Put simply, Chapter 11 and 12 deal with the topic of salt and how to use it to make your meat better.

Chapter 11: Brining Maximizes Juiciness in Lean Meats

Yet another topic I've heard but not really understood much (this has happened a lot in this book...more than I was expecting..).

A brine is a salt water mixture, but apparently the ratio of salt to water matters. Their ratio is 1 cup salt to 2 gallons of water. ....which seems like a lot so I will do some math... 1 tablespoon of salt to 2 1/4 cups of water.. Ok. I'm tracking. Proceed.

So what is chemically happening with a brine?

It's all about homeostasis. Remember that from 7th grade? Everything wants to be in balance.
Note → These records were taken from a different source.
/-- Tokens of a record: the field at a position holds them as an array of 32-bit integers. DEDUCED (log entry 39): the position in the
record's field list. -/
def recTokens (pos : Nat) (fs : List RField) : Option (List Nat) :=
  match fs[pos]? with
  | none => none
  | some f => if f.type = 0x0A then some ((List.range (f.val.length / 4)).map fun i => fld f.val (4 * i) 4) else none

/-- The records of an ingest block as its job holds them. -/
def ingestRecs (d : List Byte) : Option (List IngRec) :=
  match splitRecs (fld d 16 4) (slice d 64 (fld d 48 4)) with
  | none => none
  | some l => (l.zipIdx.map fun e => (recTokens (fld d 24 1) e.1.2).map fun ts =>
      ({ id := fld d 20 4 + e.2, tokens := ts, rec_ := keepRec (fld d 32 8) e.1.2, seq := none, vec := none } : IngRec)).mapM id

/-- The header keeps the ranges of R308. -/
def ingestRanges (d : List Byte) : Bool :=
  fld d 1 1 < 16 && fld d 2 2 < 1024 && 1 ≤ fld d 16 4 && fld d 16 4 ≤ 4096 && fld d 20 4 + fld d 16 4 ≤ 0xFFFFFFFF && fld d 24 1 < 64
  && zeroRange d 25 32 && zeroRange d 52 64

/-- Logical blocks of an ingest's records. -/
def ingestBlocks (d : List Byte) : Nat := cdiv (fld d 48 4) 4096

/-- How an ingest is refused before anything is written. -/
inductive IngBad where
  | code (c : Code)
  | status (st : Status)
  deriving DecidableEq, Repr

/-- What refuses an ingest (R309); the order of the checks is DEDUCED (log entry 39). -/
def ingestRefusal (d : List Byte) (s : State) : Option IngBad :=
  if !ingestRanges d then some (.code cCMD_PARAM)
  else match ingestRecs d with
    | none => some (.code cCMD_PARAM)
    | some recs => match mutState s (fld d 1 1) 3, idx? s (fld d 1 1) with
      | some c, _ => some (.code c)
      | none, none => some (.code 0xB005)
      | none, some i =>
        match ctx? s (fld d 2 2) with
        | none => some (.code 0xB016)
        | some c =>
          if !c.pkg.encoder ∨ c.st = .faulted ∨ c.st = .unloading then some (.code 0xB016)
          else if recs.any fun r => decide (c.pkg.maxSeqLen < r.tokens.length) then some (.code 0x3004)
          else if recs.any fun r => (smFind i.nodes r.id).isSome then some (.code 0xB010)
          else if i.cfg.maxVec < i.nodes.length + recs.length ∨ 2 ^ 31 < totalIds s + recs.length then some (.code 0xB00B)
          else if recs.any fun r => decide (i.cfg.slotBytes < vecBytes i.cfg.e16 i.cfg.dim + r.rec_.length) then some (.code 0xB012)
          else match ns? s (fld d 4 4) with
            | none => some (.status stInvalidNs)
            | some n => if 4 * n.units < fld d 8 8 + ingestBlocks d then some (.status stLbaRange) else none

/-- Refuse an ingest. -/
def ingestRefuse (t : Tag) (b : IngBad) (s : State) : State :=
  match b with
  | .code c => refuse t c 0 s
  | .status st => complete .bcs t st 0 0 [] s

/-- Stages 1 and 2 of an accepted ingest: its records are written, and its job starts. -/
def ingestStart (t : Tag) (d : List Byte) (s : State) : State :=
  match ingestRefusal d s, ns? s (fld d 4 4), ingestRecs d with
  | some b, _, _ => ingestRefuse t b s
  | none, some n, some recs =>
    let nb := ingestBlocks d
    match rangeWrite n.base (fld d 4 4) (nb / 4 + 3) (fld d 8 8 * 4096) (padTo (nb * 4096) (slice d 64 (fld d 48 4))) s with
    | (some _, s) => refuse t 0xC001 0 s
    | (none, s) =>
      let job := s.sre.nextJob
      let g : Ingest := { tag := t, index := fld d 1 1, ctx := fld d 2 2, epoch := fld d 40 8, recs := recs }
      ingestJoin job (modSre (fun x => { x with ingests := smSet x.ingests job g, nextJob := job + 1 }) s)
  | none, _, _ => refuse t cCMD_PARAM 0 s

/-- Stage 4: insert every embedded record and commit (R309). -/
def ingestInsert (job : Nat) (g : Ingest) (s : State) : State :=
  let s' := modSre (fun x => { x with ingests := smDel x.ingests job }) s
  match mutState s g.index 3, idx? s g.index with
  | some c, _ => refuse g.tag c 0 s'
  | none, none => refuse g.tag 0xB005 0 s'
  | none, some i => match commitEpoch i g.epoch with
    | none => refuse g.tag 0xB00D 0 s'
    | some e =>
      let w0 : Except Code Work := .ok { idx := i, writes := [], ins := 0, dels := 0 }
      let total := otherIds s g.index
      let r := g.recs.foldl (fun (w : Except Code Work) x => match w with
        | .error c => .error c
        | .ok w => workInsert e total x.id (x.vec.getD []) x.rec_ w) w0
      match r with
      | .error c => refuse g.tag c 0 s'
      | .ok w => succeed g.tag (e % 2 ^ 32) (e / 2 ^ 32) [] (commitWork g.index e w s')

end Sys2Proof.Machine
end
Our meat has less salt content than our brining solution. So because of homeostasis, salt from the brine travels into the meat (this is called diffusion). And then when the meat because super salty, it starts to soak up the water to balance (this is called osmosis. --Why are there two terms for the same process? I was clearly not a science major..)

So now we have our meat with added salt and water. There are 3 benefits to this:

  1. Added water = added juiciness
  2. Added salt breaks down some cell walls, making meat more tender
  3. Salt adds seasoning to meat

Chapter 12: Salt Makes Meat Juicy and Skin Crisp

Another chapter about salt, you ask? Yes! But why? Here's what I collected:

Soaking meat in a brine makes meat tender and juicy in 3 ways (see above). But thinking back to Chapter 2 on the Maillard reaction, excess moisture on the skin will prevent the Maillard reaction from happening.
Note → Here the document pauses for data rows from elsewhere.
-- ==== Sys2Proof/Machine/Sextant.lean ====
section
/-! DEFINITION. The Sextant: PTP messages, the best-master comparison, offsets, slews and steps, PPS and the seconds it marks (R411
to R419, R434, R435). -/
namespace Sys2Proof.Machine
open Sys2Proof

/-- SEXTANT_CTRL.SOURCE: 0 PTP, 1 PPS_IN, 2 none. -/
def sxSource (s : State) : Nat := regFld s 0x11 0x100 1 0

/-! ### Offsets (R415) -/

/-- Fabric time is stepped by −o (R415): recorded and counted; the replica follows (R23, R80). Instants that the Sextant counts
from move with the step. -/
def stepTime (o : Int) (s : State) : State :=
  let sh (t : Nat) : Nat := (((t : Int) - o) % (2 ^ 64 : Nat)).toNat
  let s := modSext (fun x => { x with lossT := x.lossT.map sh, ppsRise := if x.ppsOut then sh x.ppsRise else x.ppsRise, t1t2 := none, sync := none, t3 := none }) s
  let s := setTime { s.time with master := sh s.time.master } s
  let s := advisory 0x11 0 0x1101 0 0 (cntAdd 0x11 0x818 1 s)
  if chartPs s = 4 then s else stepReplica s.time.master s

/-- Fabric time is slewed toward the reference: how the oscillator is steered within ±100 ppm is a free value (R415; log entry 17). -/
def slewTime (o : Int) (s : State) : State :=
  let v := Config.slew s.fresh o
  setFresh (s.fresh + 1) (modSext (fun x => { x with freqPpb := max (-100000) (min 100000 v) }) s)

/-- SEXTANT_STEP_NS. -/
def stepNs (s : State) : Nat := regFld s 0x11 0x118 23 0

/-- One offset measurement is applied (R414, R415). -/
def measure (o : Int) (s : State) : State :=
  let s := modSext (fun x => { x with offset := o }) s
  let small := decide (o.natAbs < stepNs s)
  match s.sext.st with
  | .coast => if small then slewTime o (sextTo .locked s) else stepTime o (sextTo .acquiring s)
  | .holdover => if small then slewTime o (sextTo .locked s) else stepTime o (sextTo .acquiring s)
  | .acquiring =>
    if !small then stepTime o (modSext (fun x => { x with good := 0 }) s)
    else
      let s := slewTime o (modSext (fun x => { x with good := if o.natAbs ≤ 100 then x.good + 1 else 0 }) s)
      if 16 ≤ s.sext.good then sextTo .locked s else s
  | .locked =>
    if small then slewTime o (modSext (fun x => { x with big := 0 }) s)
    else if 2 ≤ s.sext.big then stepTime o (sextTo .acquiring s)
    else modSext (fun x => { x with big := x.big + 1 }) s
  | _ => s

/-- A reference is present: in FREERUN and LOST it takes the Sextant to ACQUIRING (R414). Before the module is ready the Sextant
stays in FREERUN (R482). -/
def refPresent (s : State) : State :=
  let s := modSext (fun x => { x with haveRef := true }) s
  if s.chip.stage ≠ .ready then s
  else match s.sext.st with
    | .freerun => sextTo .acquiring s
    | .lost => sextTo .acquiring s
    | _ => s

/-! ### PTP (R411 to R413) -/

/-- NIU_PTP_LAT.TX_NS and RX_NS, and NIU_PTP_ASYM. -/
def latTx : Int := (Config.ptpLat % 65536 : Nat)
/-- Receive latency. -/
def latRx : Int := (Config.ptpLat / 65536 % 65536 : Nat)
/-- Delay asymmetry. -/
def ptpAsym (s : State) : Int := signed 32 (regWord s 0x10 0x170).toNat

/-- A PTP message is taken: SOURCE is PTP, the link is up, the domain is the module's; another domain's message is discarded and
counted (R411). -/
def ptpTake (m : PtpMsg) (f : State → State) (s : State) : Res :=
  if !s.niu.linkUp ∨ sxSource s ≠ 0 then ok s
  else if m.domain ≠ regFld s 0x10 0x174 7 0 then ok (cntAdd 0x11 0x810 1 s)
  else ok (f s)

/-- A Sync is complete: with a measured path delay it gives an offset. -/
def syncDone (t1 t2 : Int) (s : State) : State :=
  let s := cntAdd 0x11 0x800 1 (modSext (fun x => { x with t1t2 := some (t1, t2), sync := none }) s)
  if s.sext.haveRef then measure (t2 - t1 - s.sext.pathDelay - ptpAsym s) (refPresent s) else s

/-- A Sync of the chosen grandmaster. -/
def takeSync (m : PtpMsg) (s : State) : State :=
  if m.interval < -7 ∨ 1 < m.interval then cntAdd 0x11 0x810 1 s
  else if m.gm ≠ s.sext.gm then s
  else
    let t2 : Int := (m.local_ : Int) - latRx
    let s := modSext (fun x => { x with syncInterval := m.interval }) s
    if m.twoStep then modSext (fun x => { x with sync := some (m.seqId, t2 - m.corr) }) s
    else syncDone ((m.stamp : Int) + m.corr) t2 s

/-- PTP_SYNC (R411, R412). -/
def execPtpSync (m : PtpMsg) (s : State) : Res := ptpTake m (takeSync m) s

/-- A Follow_Up of the Sync that waits for it. -/
def takeFollowUp (m : PtpMsg) (s : State) : State :=
  match s.sext.sync with
  | none => s
  | some (n, t2) => if n = m.seqId ∧ m.gm = s.sext.gm then syncDone ((m.stamp : Int) + m.corr) t2 s else s

/-- PTP_FOLLOW_UP (R411). -/
def execPtpFollowUp (m : PtpMsg) (s : State) : Res := ptpTake m (takeFollowUp m) s

/-- A Delay_Resp to the Delay_Req outstanding: the mean path delay, and an offset with the last Sync. -/
def takeDelayResp (m : PtpMsg) (s : State) : State :=
  match s.sext.t3, s.sext.t1t2 with
  | some t3, some (t1, t2) =>
    if m.seqId ≠ s.sext.delaySeq ∨ m.gm ≠ s.sext.gm then s
    else
      let t4 : Int := (m.stamp : Int) - m.corr
      let d := ((t2 - t1) + (t4 - (t3 : Int))) / 2
      let first := !s.sext.haveRef
      let s := refPresent (modSext (fun x => { x with pathDelay := d, t3 := none, delayInterval := m.interval }) s)
      if first then measure (t2 - t1 - d - ptpAsym s) s else s
  | _, _ => s

/-- PTP_DELAY_RESP (R411). -/
def execPtpDelayResp (m : PtpMsg) (s : State) : Res := ptpTake m (takeDelayResp m) s

/-- Lexicographic order of dataset ranks, lower is better. -/
def rankLt : List Nat → List Nat → Bool
  | [], [] => false
  | [], _ => true
  | _, [] => false
  | a :: as, b :: bs => a < b || (a == b && rankLt as bs)

/-- The best of the foreign masters; ties go to the lower identity. -/
def bestMaster : List Foreign → Option Foreign
  | [] => none
  | f :: fs => match bestMaster fs with
    | none => some f
    | some g => if rankLt g.rank f.rank || (g.rank == f.rank && g.gm < f.gm) then some g else some f

/-- An Announce: the comparison over at most 8 foreign masters (R411), and a change of grandmaster (R413). -/
def takeAnnounce (m : PtpMsg) (s : State) : State :=
  let l := s.sext.foreign
  let f : Foreign := { gm := m.gm, rank := m.rank }
  let l := if l.any fun x => x.gm == m.gm then l.map fun x => if x.gm = m.gm then f else x
    else if l.length < 8 then l ++ [f] else l
  let s := modSext (fun x => { x with foreign := l }) s
  match bestMaster l with
  | none => s
  | some b =>
    if b.gm = s.sext.gm then s
    else advisory 0x11 4 0x1105 0 0 (modSext (fun x => { x with gm := b.gm, sync := none, t1t2 := none, t3 := none }) s)

/-- PTP_ANNOUNCE (R413). -/
def execPtpAnnounce (m : PtpMsg) (s : State) : Res := ptpTake m (takeAnnounce m) s

/-- The clockIdentity of the module: EUI-64 of its MAC address. -/
def clockId : Nat := (Config.macAddr / 2 ^ 24) % 2 ^ 24 * 2 ^ 40 + 0xFFFE * 2 ^ 24 + Config.macAddr % 2 ^ 24

/-- A Delay_Req message (IEEE 1588-2019), without the headers of its transport (log entry 25). -/
def delayReq (domain seq : Nat) : List Byte :=
  [0x01, 0x02, 0, 44, BitVec.ofNat 8 domain, 0, 0, 0] ++ List.replicate 12 0 ++ beBytes 8 clockId ++ beBytes 2 1 ++ beBytes 2 seq ++ [1, 0x7F]
  ++ List.replicate 10 0

/-- DELAY_REQ_SEND (R411): sent with a hardware transmit timestamp. -/
def execDelayReqSend (s : State) : Res :=
  if !s.niu.linkUp ∨ sxSource s ≠ 0 ∨ s.sext.gm = 0 then ok s
  else
    let n := (s.sext.delaySeq + 1) % 65536
    let t3 := ((now s : Int) + latTx).toNat
    let s := modSext (fun x => { x with delaySeq := n, t3 := some t3 }) s
    ok (cntAdd 0x11 0x808 1 (sendOn (pcpPtp s) (.frame (delayReq (regFld s 0x10 0x174 7 0) n)) 90 s))

/-! ### Loss of the reference (R414) -/

/-- REFERENCE_LOST (R414). -/
def execReferenceLost (s : State) : Res :=
  if s.sext.haveRef ∨ s.sext.st = .acquiring then ok (refLost s) else ok s

/-- HOLDOVER (R414): 60 s after the loss. -/
def execHoldover (s : State) : Res :=
  match s.sext.st, s.sext.lossT with
  | .coast, some t => ok (advisory 0x11 1 0x1102 0 0 (sextTo .holdover (advanceMaster (t + 60000000000) s)))
  | _, _ => ok s

/-- LOST (R414): 600 s after the loss. -/
def execLost (s : State) : Res :=
  match s.sext.st, s.sext.lossT with
  | .holdover, some t => ok (advisory 0x11 2 0x1103 0 0 (sextTo .lost (cntAdd 0x11 0x838 1 (advanceMaster (t + 600000000000) s))))
  | _, _ => ok s

/-! ### PPS (R417, R418) -/

/-- One second in ns. -/
def secNs : Nat := 1000000000

/-- The second that an edge at fabric time `t` marks (R417): the one written since the last edge; while LOCKED the whole second nearest
to the edge, from which its distance is measured; else the previous second plus 1, or 0 at the first edge. -/
def edgeSecond (t : Nat) (s : State) : Nat :=
  if s.sext.todArmed then (regWord s 0x11 0x11C).toNat + 2 ^ 32 * regFld s 0x11 0x120 15 0
  else if s.sext.st = .locked then (t + secNs / 2) / secNs
  else if s.sext.ppsLast.isNone then 0 else s.sext.todSec + 1

/-- An accepted edge. -/
def edgeAccepted (t sec : Nat) (s : State) : State :=
  let s := modSext (fun x => { x with ppsLast := some t, ppsRej := 0, todSec := sec, todArmed := false }) s
  measure ((t : Int) - (sec * secNs : Nat)) (refPresent (cntAdd 0x11 0x820 1 s))

/-- PPS_IN_EDGE (R417). -/
def execPpsInEdge (t : Nat) (s : State) : Res :=
  if sxSource s ≠ 1 then ok s
  else
    let s := advanceMaster t s
    let sec := edgeSecond t s
    let o : Int := (t : Int) - (sec * secNs : Nat)
    if s.sext.st = .locked ∧ 1000 < o.natAbs then
      let s := advisory 0x11 3 0x1104 0 0 (cntAdd 0x11 0x828 1 (modSext (fun x => { x with ppsRej := x.ppsRej + 1 }) s))
      if s.sext.ppsRej < 3 then ok s
      else ok (measure o (measure o (measure o (modSext (fun x => { x with ppsRej := 0, big := 0 }) s))))
    else ok (edgeAccepted t sec s)

/-- PPS_OUT may pulse (R418). -/
def ppsOutOn (s : State) : Bool :=
  let w := (regWord s 0x11 0x100).toNat
  bit w 2 && (!bit w 3 || !(s.sext.st == .freerun || s.sext.st == .acquiring || s.sext.st == .lost))

/-- PPS_OUT_PULSE (R418): the next whole second of master fabric time. -/
def execPpsOutPulse (s : State) : Res :=
  if s.sext.ppsOut then ok s
  else
    let t0 := cdiv (now s) secNs * secNs
    let t := if t0 = s.sext.ppsRise ∧ t0 ≠ 0 then t0 + secNs else t0
    let s := advanceMaster t s
    if ppsOutOn s then ok (emit (.pps true) (modSext (fun x => { x with ppsOut := true, ppsRise := t }) s)) else ok s

/-- PPS_OUT_PULSE_END (R418). -/
def execPpsOutPulseEnd (s : State) : Res :=
  if s.sext.ppsOut then
    let s := advanceMaster (s.sext.ppsRise + regFld s 0x11 0x124 18 0 * 1000) s
    ok (emit (.pps false) (modSext (fun x => { x with ppsOut := false }) s))
  else ok s

/-! ### Register commands (R417, R419) -/

/-- SEXTANT_CTRL is written (R419): another source takes effect at once. -/
def writeSource (w : Word) (s : State) : State :=
  let old := sxSource s
  let s := storeRw 0x11 0x100 w s
  if sxSource s = old then s
  else
    let s := modSext (fun x => { x with
      haveRef := false, sync := none, t1t2 := none, t3 := none, good := 0, big := 0, ppsRej := 0, ppsLast := none }) s
    if sxSource s = 2 then sextTo .freerun s else if s.chip.stage = .ready then sextTo .acquiring s else s

/-- SOURCE_WRITE (R419). -/
def execSourceWrite (p : Path) (w : Word) (s : State) : Res := regRow p 0x11 0x100 (writeSource w) s

/-- SEXTANT_TOD_SEC_HI is written: the second is armed for the next edge (R417). -/
def writeTod (w : Word) (s : State) : State :=
  modSext (fun x => { x with todArmed := true, todSet := true }) (storeRw 0x11 0x120 w s)

/-- TOD_SEC_WRITE (R417). -/
def execTodSecWrite (p : Path) (w : Word) (s : State) : Res := regRow p 0x11 0x120 (writeTod w) s

end Sys2Proof.Machine
end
So how do we have our cake steak and eat it too?? Keep the salt. Lose the water.

Now we aren't brining, we are salting. Without water, the first step in this science process is that some water from the meat is actually drawn out of the meat and near the salted skin, created very shallow brine in a sense. Then you know the drill, salt is drawn in, water is drawn back in. And because the mat is not soaking in water, the skin remains dry. Which means, MAILLARD browning.

In the Cook's Illustrated test between brining chicken and salting chicken, both batches received equal praise for juiciness and flavor, but the salted chicken had crispier and more flavorful skin (compared to soggy skin. not good eats).

This week's recipe: Crisp Roast Chicken

Salt can bring in a partner in crime to help encourage the Maillard reaction: baking powder. It helps to break down and dehydrate the skin (along with some other sciency things). So I thought I would take a crack at cooking a whole chicken.

rubbed chicken
rubbed chicken

very important detail of brining/salting is that you need to give it time. Too quickly, and the process will not complete.  So the night before, I put my rubbed chicken in the fridge:

Have you ever rubbed down a whole chicken? It's an unexpected weird experience. I've handled plenty of chicken, beef, pork, fish, etc., but never whole. I felt the limbs moving, the joints, everything! It truly felt like I was holding an animal. Which was both unsettling and humbling at once. Try it sometime. Gives you an appreciation for what you are eating.

The next night, I baked the chicken. It called for a v-rack. I didn't have one (we literally have no more space for kitchen gadgets right now), so i just put it on a baking sheet.

IMG_2194
IMG_2194

Turned out crispy juicy and tender!

Ok. Back on the horse. Chapter 13 here I come!